Plaintiff continued to take her concerns about Keshana to Tiller, including informing him about her visit to the hospital, but Tiller still took no action. Due to Tiller’s inaction, plaintiff approached a second Terminal Director, Justin Winger. He told plaintiff that he “would monitor Keshana,” but did nothing to address plaintiff’s complaints. Three weeks after the first incident, on January 27, 2023, plaintiff again experienced hostility from Keshana. Keshana instructed plaintiff to report to Gate 6, but plaintiff did not know where Gate 6 was. When she hesitated to follow Keshana’s instruction, “Keshana asked if [plaintiff] wanted her to repeat the direction in Spanish because ‘Spanish people are slow.’” This interaction caused plaintiff to have a panic attack. A nearby employee called an ambulance and plaintiff was taken to the hospital, where she was diagnosed with generalized anxiety disorder.

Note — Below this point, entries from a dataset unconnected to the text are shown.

/-- Inv itself, at reset: zero is at or below any ceiling. -/
theorem witness_inv : HopInv State.reset := Nat.zero_le _

theorem witness_sel_pre_match : (DecoderInv State.reset ∧ SelPreMatch State.reset 0xAA) ∧
    (DecoderInv atPre6 ∧ SelPreMatch atPre6 0xAA) :=
  ⟨⟨witness_inv_reset, by decide⟩, ⟨witness_inv_pre6, by decide⟩⟩
theorem witness_sel_pre_done : DecoderInv atPre7 ∧ SelPreDone atPre7 0xAA :=
  ⟨witness_inv_pre7, by decide⟩
theorem witness_sel_pre_miss : SelPreMiss State.reset 0xA9 ∧ SelPreMiss atPre7 0 := by decide
theorem witness_sel_hdr_len_ok : DecoderInv atHdr0 ∧ SelHdrLenOk atHdr0 20 ∧ SelHdrLenOk atHdr0 30 :=
  ⟨witness_inv_hdr0, by decide⟩
theorem witness_sel_hdr_len_bad : SelHdrLenBad atHdr0 19 ∧ SelHdrLenBad atHdr0 31 := by decide
theorem witness_sel_hdr_body : (DecoderInv atHdr1 ∧ SelHdrBody atHdr1) ∧
    (DecoderInv atHdr18 ∧ SelHdrBody atHdr18) :=
  ⟨⟨witness_inv_hdr1, by decide⟩, ⟨witness_inv_hdr18, by decide⟩⟩
theorem witness_sel_hdr_done : DecoderInv atHdr19 ∧ SelHdrDone atHdr19 :=
  ⟨witness_inv_hdr19, by decide⟩
theorem witness_sel_pay_byte : DecoderInv atPay0 ∧ SelPayByte atPay0 :=
  ⟨witness_inv_pay0, by decide⟩
theorem witness_sel_pay_done : DecoderInv atPay2 ∧ SelPayDone atPay2 :=
  ⟨witness_inv_pay2, by decide⟩
theorem witness_sel_pay_ovf : SelPayOvf fullPay := by decide
theorem witness_sel_crc_first : DecoderInv atCrc0 ∧ SelCrcFirst atCrc0 :=
  ⟨witness_inv_crc0, by decide⟩
theorem witness_sel_crc_ovf : SelCrcOvf fullCrc := by decide
theorem witness_sel_crc_ok : DecoderInv atCrc1 ∧ SelCrcOk atCrc1 0x39 :=
  ⟨witness_inv_crc1, rfl, by decide, rfl, by decide +kernel⟩
theorem witness_sel_crc_bad : SelCrcBad atCrc1 0x38 := ⟨rfl, by decide, rfl, by decide +kernel⟩

/-- DecodeOfEncodeIsTheGenericRow, both clauses; EncodeOfDecodeIsTheWord. -/
theorem witness_wf : Instr.wellFormed (.feedHdrLenOk 30) = true ∧
    Instr.wellFormed (.reserved 15 0xFF) = true ∧
    Instr.generic (.reserved 15 0xFF) = .reserved 15 0xFF := by decide
theorem witness_decodes : decode (.ofWord 0x7E1) = .ok (.rxByte 0xE1 default) := rfl

/-- StrayByteBitsAreRefused, ReservedCodesAreRefused, StepRunsTheDecodedOperation. -/
theorem witness_stray : (State.reset.withFetchWord 16 0x601).inbox = [.ofWord 0x601] ∧
    (opField (Request.ofWord 0x601).word).toNat ∈ [0, 2, 3, 4, 5, 6] ∧
    byteField (Request.ofWord 0x601).word ≠ 0 := by decide
theorem witness_reserved : (State.reset.withFetchWord 16 0x800).inbox = [.ofWord 0x800] ∧
    8 ≤ (opField (Request.ofWord 0x800).word).toNat := by decide
theorem witness_step : (State.reset.withFetchWord 16 0x1AA).inbox = [.ofWord 0x1AA] ∧
    decode (.ofWord 0x1AA) = .ok (.feed 0xAA) := ⟨rfl, rfl⟩
theorem witness_idle : State.reset.inbox = [] := rfl

/-- DecResetOperationFromAnyState, second clause. -/
theorem witness_dec_reset_idle : DecoderInv State.reset ∧ State.reset.phase = .pre ∧
    State.reset.mpos = 0 := ⟨witness_inv_reset, by decide, by decide⟩

/-- CrcIsIncrementalAndLinear: equal lengths. -/
theorem witness_crc_linear : [0x46, 0x4F, 0x4F].length = [0x42, 0x41, 0x52].length := rfl

/-- TwoByteReadsAreBigEndian: header offsets 2 and 3 of S1. -/
theorem witness_two_bytes : memByte atHdr19 10 = some 0 ∧ memByte atHdr19 (10 + 1) = some 3 := by
  decide

/-- BufAppendIsBoundsChecked at CAP, one below, and at zero. -/
theorem witness_append : fullPay.len = Config.cap ∧
    ({ fullPay with len := 511 } : State).len < Config.cap ∧ State.reset.len < Config.cap := by
  decide

/-- StepKeepsBufferCanonical, StepKeepsTheInvariants: a step that answers a next state. -/
theorem witness_step_next : Inv (State.reset.withFetchWord 16 0x1AA) ∧
    (State.reset.withFetchWord 16 0x1AA).buf.wf = true ∧
    step (State.reset.withFetchWord 16 0x1AA) = .next
      { State.reset with mpos := 1, len := 1, buf := [(0, 0xAA)], out := .event .pending } :=
  ⟨⟨inv_of_parts (by decide) (by decide) (by decide) (by decide) (by decide), Nat.zero_le _⟩,
    rfl, rfl⟩

/-- RowsAgreeWithTheListing, FeedFrame, ErrorEntryResetsAndCounts, PhasesMoveOnlyAlongTheTable:
a row and what it answers, storing, clearing and raising. -/
theorem witness_raises : Instr.generic (.feedHdrLenBad 31) = .feed 31 ∧ DecoderInv atHdr0 ∧
    exec (.feedHdrLenBad 31) atHdr0 =
      .next { atHdr0.fullReset with out := .event (.error .invalidHeaderLength) } :=
  ⟨rfl, witness_inv_hdr0, rfl⟩
theorem witness_raises_mismatch : (nextOf (exec (.feed 0x38) atCrc1)).map (fun t => t.out) =
    some (.event (.error .crcMismatch)) := by decide +kernel
theorem witness_stores : Instr.generic .feedPreMatch = .feed 0xAA ∧
    exec .feedPreMatch State.reset = .next { State.reset with
      mpos := 1, len := 1, buf := [(0, 0xAA)], out := .event .pending } := ⟨rfl, rfl⟩
theorem witness_feed_next : DecoderInv State.reset ∧ exec (.feed 0x46) State.reset =
    .next { State.reset with out := .event .pending } := ⟨witness_inv_reset, rfl⟩

/-- The 511 bytes of a frame with P = 484, one payload byte short (V10). -/
def nearlyFull : State :=
  decoderAt .pay 0 (Config.preamble ++ [20, 0, 1, 0xE4] ++ List.replicate 499 0) 20 20 484 483 0

/-- PayloadCompletes, last clause: the row is selected with LEN one below CAP, so LEN becomes CAP. -/
theorem witness_pay_done_full : DecoderInv nearlyFull ∧ SelPayDone nearlyFull ∧
    8 + nearlyFull.hlen.toNat + nearlyFull.plen.toNat = Config.cap :=
  ⟨inv_of_parts (by decide +kernel) (by decide) (by decide) (by decide +kernel) (by decide),
    by decide, by decide⟩

/-- OnlyDecoderOperationsChangeTheDecoder, CountersDecreaseOnlyByReset, CountersFollowTheEvents. -/
theorem witness_stats : (∀ b, Instr.generic .statsRead ≠ .feed b) ∧
    (∀ b g, Instr.statsRead ≠ .rxByte b g) ∧ Instr.statsRead ≠ .reset ∧
    Instr.statsRead ≠ .decReset ∧
    exec .statsRead atPay2 = .next { atPay2 with out := .stats 5 2 1 } :=
  ⟨fun _ => nofun, fun _ _ => nofun, nofun, nofun, rfl⟩

/-- MaybeForwardDecidesAndCounts: the three constructors. -/
theorem witness_generic_forward : Instr.generic (.maybeForward default) = .maybeForward default ∧
    Instr.generic (.maybeForwardFwd default) = .maybeForward default ∧
    Instr.generic (.maybeForwardNone default) = .maybeForward default := by decide

/-- RefusedForwardIsSilent: no counter is below a ceiling of 32 bits when it is all ones; and with
named parameters each reason apart. -/
theorem witness_refused (m : Message) :
    ¬ ForwardOk Config.params (withFwc (BitVec.allOnes 32)) m := fun h => by
  have h1 := h.2
  have h2 := Config.params.maxHops.isLt
  rw [BitVec.lt_def] at h1
  have h3 : (withFwc (BitVec.allOnes 32)).fwc.toNat = 4294967295 := rfl
  omega
theorem witness_refused_reasons : ¬ StartsWith [0x66] illustrative.marker ∧
    illustrative.maxHops ≤ (withFwc 2).fwc ∧
    ({ illustrative with maxHops := 0 } : Params).maxHops = 0 := by
  decide

/-- AtTheCeilingNothingIsSent. -/
theorem witness_ceiling : Instr.statsRead ≠ .reset ∧ (withFwc Config.params.maxHops).fwc = Config.params.maxHops ∧
    exec .statsRead (withFwc Config.params.maxHops) =
      .next { withFwc Config.params.maxHops with out := .stats 0 Config.params.maxHops 0 } :=
  ⟨nofun, rfl, rfl⟩

/-- AtMostMaxHopsMessagesAreRelayed: two operations presented, no RESET among them. -/
theorem witness_no_reset : ∀ r ∈ [encode (.feed 0x46), encode .statsRead],
    decode r ≠ .ok .reset := by
  intro r hr
  rcases List.mem_cons.mp hr with rfl | hr
  · nofun
  · rcases List.mem_cons.mp hr with rfl | hr
    · nofun
    · cases hr
theorem witness_run :
    HopInv { State.reset with inbox := [encode (.feed 0x46), encode .statsRead] } ∧
    Host.Core.run Sys2Proof.core 2
      { State.reset with inbox := [encode (.feed 0x46), encode .statsRead] } =
    .next { State.reset with out := .stats 0 0 0 } := ⟨Nat.zero_le _, rfl⟩

/-- SignalMetricsPlayNoPart. -/
theorem witness_rx_next : exec (.rxByte 0x46 ⟨1, 2⟩) State.reset =
    .next { State.reset with out := .received .pending none none } := rfl

/-- CollectedBytesDecideNothing: each of the three cases. -/
theorem witness_collecting :
    (DecoderInv atHdr1 ∧ atHdr1.len < Config.cap ∧ atHdr1.phase = .hdr ∧ atHdr1.hcnt ≠ 0) ∧
    (DecoderInv atPay0 ∧ atPay0.len < Config.cap ∧ atPay0.phase = .pay) ∧
    (DecoderInv atCrc0 ∧ atCrc0.len < Config.cap ∧ atCrc0.phase = .crc ∧ atCrc0.tcnt = 0) :=
  ⟨⟨witness_inv_hdr1, by decide, by decide, by decide⟩, ⟨witness_inv_pay0, by decide, by decide⟩,
    ⟨witness_inv_crc0, by decide, by decide, by decide⟩⟩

When plaintiff was discharged from the hospital, she reported this incident to “OTG management,” and applied for and was granted short term disability leave. Plaintiff told Tiller on January 30, 2023 that “she had been forced to go to the emergency room because of Keshana’s hostility and racist statements and attitude, and the failure by management to address Keshana’s inappropriate and unlawful behavior.” Four days later, on February 3, 2023, plaintiff returned from short term disability leave and was terminated that same day. A manager, Shanique Mahoney, informed plaintiff of her termination and handed plaintiff a form which stated that the “Type of Offense” was “Other: Probationary Period Failure.” The form stated that plaintiff’s probationary period would end on February 27, 2023, ten weeks and five days after plaintiff started working for defendant, and that plaintiff’s employment would “not . . . continue . . . beyond the probation period.” However, plaintiff was terminated on February 3, not February 27. And no one had ever informed plaintiff that she was on probation or that there were any problems with her performance.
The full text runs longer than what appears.